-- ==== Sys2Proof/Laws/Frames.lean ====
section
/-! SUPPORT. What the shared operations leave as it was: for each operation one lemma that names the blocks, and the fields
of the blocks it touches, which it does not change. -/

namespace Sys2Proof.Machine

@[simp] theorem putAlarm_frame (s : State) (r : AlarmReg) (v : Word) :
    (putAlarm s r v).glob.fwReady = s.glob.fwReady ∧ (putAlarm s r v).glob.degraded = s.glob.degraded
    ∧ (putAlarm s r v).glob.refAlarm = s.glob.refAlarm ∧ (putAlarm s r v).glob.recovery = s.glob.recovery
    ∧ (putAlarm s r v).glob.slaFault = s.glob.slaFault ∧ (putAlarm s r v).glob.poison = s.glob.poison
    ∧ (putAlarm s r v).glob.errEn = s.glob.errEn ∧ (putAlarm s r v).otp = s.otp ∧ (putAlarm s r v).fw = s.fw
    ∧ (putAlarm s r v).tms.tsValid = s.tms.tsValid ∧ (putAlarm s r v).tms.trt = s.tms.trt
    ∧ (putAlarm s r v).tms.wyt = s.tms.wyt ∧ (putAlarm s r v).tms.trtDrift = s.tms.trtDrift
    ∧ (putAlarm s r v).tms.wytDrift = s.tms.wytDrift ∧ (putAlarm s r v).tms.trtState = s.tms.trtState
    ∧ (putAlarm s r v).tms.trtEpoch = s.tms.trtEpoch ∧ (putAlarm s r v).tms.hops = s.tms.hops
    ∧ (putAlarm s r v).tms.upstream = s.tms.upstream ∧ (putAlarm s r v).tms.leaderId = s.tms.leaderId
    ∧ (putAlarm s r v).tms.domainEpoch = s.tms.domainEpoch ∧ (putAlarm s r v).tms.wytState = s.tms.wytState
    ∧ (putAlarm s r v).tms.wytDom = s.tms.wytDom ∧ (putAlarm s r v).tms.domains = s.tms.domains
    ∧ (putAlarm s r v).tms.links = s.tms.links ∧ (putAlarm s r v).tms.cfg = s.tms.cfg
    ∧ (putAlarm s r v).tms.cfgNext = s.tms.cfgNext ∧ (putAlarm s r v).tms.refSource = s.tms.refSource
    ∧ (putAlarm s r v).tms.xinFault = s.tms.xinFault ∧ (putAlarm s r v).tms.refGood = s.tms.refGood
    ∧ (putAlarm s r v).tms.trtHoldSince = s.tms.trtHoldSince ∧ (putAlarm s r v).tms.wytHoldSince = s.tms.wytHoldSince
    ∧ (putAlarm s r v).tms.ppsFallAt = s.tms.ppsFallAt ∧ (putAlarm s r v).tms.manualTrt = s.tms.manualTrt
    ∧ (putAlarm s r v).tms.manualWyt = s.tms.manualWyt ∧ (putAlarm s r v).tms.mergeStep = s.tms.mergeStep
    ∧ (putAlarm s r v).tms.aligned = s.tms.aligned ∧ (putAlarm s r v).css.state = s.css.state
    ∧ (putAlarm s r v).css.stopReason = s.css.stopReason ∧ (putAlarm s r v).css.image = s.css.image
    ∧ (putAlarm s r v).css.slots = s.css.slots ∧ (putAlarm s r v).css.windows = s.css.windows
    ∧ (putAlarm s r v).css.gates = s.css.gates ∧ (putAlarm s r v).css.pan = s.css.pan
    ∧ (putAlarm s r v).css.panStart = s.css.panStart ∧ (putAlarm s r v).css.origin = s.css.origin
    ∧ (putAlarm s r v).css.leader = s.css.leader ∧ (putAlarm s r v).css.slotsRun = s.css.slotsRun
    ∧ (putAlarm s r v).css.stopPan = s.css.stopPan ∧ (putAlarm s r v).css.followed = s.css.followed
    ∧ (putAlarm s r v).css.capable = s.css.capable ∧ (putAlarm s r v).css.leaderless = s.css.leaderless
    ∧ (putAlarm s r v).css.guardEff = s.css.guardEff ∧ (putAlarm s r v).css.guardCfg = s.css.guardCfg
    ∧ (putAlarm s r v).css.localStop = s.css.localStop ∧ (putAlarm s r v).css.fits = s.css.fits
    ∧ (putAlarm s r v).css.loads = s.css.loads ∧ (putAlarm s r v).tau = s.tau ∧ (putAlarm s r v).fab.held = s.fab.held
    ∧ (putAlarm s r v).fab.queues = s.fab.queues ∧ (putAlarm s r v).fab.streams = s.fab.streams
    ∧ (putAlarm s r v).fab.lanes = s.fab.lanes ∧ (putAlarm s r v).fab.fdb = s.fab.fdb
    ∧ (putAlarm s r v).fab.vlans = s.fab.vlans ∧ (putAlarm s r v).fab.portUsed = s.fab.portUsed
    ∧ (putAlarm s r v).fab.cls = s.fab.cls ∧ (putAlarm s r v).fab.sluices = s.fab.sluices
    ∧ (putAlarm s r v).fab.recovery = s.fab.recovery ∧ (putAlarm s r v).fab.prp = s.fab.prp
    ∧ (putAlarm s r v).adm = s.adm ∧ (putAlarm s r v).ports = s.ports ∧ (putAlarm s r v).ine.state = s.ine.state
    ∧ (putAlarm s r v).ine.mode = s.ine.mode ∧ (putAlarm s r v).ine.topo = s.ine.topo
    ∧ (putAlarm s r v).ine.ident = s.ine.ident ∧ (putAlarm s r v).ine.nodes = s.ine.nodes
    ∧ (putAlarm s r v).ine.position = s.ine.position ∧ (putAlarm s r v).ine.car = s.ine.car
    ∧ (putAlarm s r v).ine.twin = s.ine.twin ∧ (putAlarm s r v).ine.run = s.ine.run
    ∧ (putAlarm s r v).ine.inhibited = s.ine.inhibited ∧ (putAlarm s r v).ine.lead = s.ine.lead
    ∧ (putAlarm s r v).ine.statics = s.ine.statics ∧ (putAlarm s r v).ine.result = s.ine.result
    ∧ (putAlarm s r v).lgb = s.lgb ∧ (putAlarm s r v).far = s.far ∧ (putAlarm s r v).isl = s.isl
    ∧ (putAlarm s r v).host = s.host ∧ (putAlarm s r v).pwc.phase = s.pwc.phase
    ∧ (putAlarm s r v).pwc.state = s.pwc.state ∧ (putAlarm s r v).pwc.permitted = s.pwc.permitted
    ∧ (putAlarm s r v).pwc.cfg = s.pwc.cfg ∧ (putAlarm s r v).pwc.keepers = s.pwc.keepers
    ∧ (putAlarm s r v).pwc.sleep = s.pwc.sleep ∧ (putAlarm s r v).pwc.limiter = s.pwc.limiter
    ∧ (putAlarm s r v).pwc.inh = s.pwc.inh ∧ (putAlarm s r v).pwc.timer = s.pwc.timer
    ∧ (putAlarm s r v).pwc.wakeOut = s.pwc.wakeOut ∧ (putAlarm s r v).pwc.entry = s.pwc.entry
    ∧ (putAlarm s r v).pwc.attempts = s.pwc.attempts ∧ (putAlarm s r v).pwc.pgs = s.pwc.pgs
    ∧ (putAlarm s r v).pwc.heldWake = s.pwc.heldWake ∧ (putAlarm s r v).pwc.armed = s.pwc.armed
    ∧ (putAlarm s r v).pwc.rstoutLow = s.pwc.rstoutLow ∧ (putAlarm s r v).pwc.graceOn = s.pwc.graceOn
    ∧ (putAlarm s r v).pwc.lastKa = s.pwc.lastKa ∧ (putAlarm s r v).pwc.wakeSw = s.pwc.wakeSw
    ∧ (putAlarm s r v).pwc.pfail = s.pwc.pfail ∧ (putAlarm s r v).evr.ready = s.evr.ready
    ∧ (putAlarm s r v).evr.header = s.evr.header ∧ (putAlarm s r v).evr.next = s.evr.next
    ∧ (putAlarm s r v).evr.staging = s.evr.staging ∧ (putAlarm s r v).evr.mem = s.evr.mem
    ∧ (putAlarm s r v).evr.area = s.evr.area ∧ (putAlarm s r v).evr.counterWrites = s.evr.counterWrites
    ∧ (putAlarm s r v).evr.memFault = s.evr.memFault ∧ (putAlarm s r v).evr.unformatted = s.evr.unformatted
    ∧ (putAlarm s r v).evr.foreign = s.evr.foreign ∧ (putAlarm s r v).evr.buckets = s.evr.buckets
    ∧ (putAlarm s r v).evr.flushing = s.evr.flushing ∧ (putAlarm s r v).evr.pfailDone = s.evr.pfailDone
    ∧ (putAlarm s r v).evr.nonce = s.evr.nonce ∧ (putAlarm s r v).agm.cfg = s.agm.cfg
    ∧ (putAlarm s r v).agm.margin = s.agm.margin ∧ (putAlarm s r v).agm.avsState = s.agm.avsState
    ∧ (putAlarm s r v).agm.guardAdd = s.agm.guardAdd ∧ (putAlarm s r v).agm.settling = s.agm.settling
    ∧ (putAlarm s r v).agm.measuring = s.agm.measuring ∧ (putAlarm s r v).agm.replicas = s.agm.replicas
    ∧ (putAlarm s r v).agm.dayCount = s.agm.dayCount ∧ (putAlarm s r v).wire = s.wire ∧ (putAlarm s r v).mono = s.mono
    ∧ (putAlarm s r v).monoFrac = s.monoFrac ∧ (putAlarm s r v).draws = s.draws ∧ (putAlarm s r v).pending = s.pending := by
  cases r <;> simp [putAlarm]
--
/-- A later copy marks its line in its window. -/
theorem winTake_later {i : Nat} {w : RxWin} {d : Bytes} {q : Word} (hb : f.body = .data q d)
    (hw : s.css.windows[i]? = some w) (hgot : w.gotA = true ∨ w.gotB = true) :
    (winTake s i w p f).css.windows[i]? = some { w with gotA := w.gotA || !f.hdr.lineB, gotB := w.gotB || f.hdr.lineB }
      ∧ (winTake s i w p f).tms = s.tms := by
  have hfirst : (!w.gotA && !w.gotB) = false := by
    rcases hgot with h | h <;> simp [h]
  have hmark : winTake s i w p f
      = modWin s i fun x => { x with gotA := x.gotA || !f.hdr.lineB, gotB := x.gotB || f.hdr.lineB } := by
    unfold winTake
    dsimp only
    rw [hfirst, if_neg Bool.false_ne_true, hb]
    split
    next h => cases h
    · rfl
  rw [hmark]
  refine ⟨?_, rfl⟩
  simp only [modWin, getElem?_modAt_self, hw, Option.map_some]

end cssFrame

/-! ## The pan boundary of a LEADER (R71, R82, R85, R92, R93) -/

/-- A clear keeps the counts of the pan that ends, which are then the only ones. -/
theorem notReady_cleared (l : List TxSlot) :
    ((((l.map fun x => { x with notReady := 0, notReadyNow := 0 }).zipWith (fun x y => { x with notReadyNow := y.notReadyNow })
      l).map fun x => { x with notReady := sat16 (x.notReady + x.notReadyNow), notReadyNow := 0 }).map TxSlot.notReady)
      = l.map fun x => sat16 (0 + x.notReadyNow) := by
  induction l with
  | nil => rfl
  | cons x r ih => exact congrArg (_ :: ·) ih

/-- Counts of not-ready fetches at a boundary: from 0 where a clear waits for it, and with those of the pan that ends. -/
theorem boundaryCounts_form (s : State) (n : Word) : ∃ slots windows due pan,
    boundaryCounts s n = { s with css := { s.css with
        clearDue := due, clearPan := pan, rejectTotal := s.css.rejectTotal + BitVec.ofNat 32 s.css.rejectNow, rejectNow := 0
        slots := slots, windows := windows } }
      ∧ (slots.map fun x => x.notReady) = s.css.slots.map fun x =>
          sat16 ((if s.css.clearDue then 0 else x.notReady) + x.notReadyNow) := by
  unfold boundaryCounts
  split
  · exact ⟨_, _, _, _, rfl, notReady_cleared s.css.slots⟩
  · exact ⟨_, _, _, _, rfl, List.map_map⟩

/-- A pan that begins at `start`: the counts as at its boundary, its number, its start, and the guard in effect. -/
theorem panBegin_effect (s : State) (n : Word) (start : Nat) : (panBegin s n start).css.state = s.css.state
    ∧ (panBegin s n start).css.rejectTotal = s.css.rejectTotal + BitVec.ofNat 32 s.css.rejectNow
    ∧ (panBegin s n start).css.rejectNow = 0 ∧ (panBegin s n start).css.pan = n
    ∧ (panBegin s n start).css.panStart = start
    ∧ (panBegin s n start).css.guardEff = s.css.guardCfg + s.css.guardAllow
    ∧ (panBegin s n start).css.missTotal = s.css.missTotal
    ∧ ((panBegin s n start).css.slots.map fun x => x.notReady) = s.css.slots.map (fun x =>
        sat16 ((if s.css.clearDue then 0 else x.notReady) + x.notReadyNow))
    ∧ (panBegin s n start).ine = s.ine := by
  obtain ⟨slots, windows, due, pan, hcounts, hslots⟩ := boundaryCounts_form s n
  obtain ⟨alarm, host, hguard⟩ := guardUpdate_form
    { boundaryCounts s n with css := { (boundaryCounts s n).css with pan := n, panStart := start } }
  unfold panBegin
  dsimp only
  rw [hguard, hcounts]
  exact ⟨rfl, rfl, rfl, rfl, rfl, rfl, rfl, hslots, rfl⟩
==
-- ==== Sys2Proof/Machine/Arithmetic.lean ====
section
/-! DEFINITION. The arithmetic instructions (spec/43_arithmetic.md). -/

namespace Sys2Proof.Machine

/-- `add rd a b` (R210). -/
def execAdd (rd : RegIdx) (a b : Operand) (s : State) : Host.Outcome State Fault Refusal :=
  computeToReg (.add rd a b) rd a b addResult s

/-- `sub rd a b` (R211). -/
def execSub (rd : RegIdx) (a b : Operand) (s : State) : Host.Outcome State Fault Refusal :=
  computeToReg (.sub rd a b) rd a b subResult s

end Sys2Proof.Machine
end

## [WHAT YOU ARE ASKED TO DO]
Go through the listing above and find each line that contains "which", then copy it.

## [SOLUTION BELOW]
of the blocks it touches, which it does not change. -/
/-- A clear keeps the counts of the pan that ends, which are then the only ones. -/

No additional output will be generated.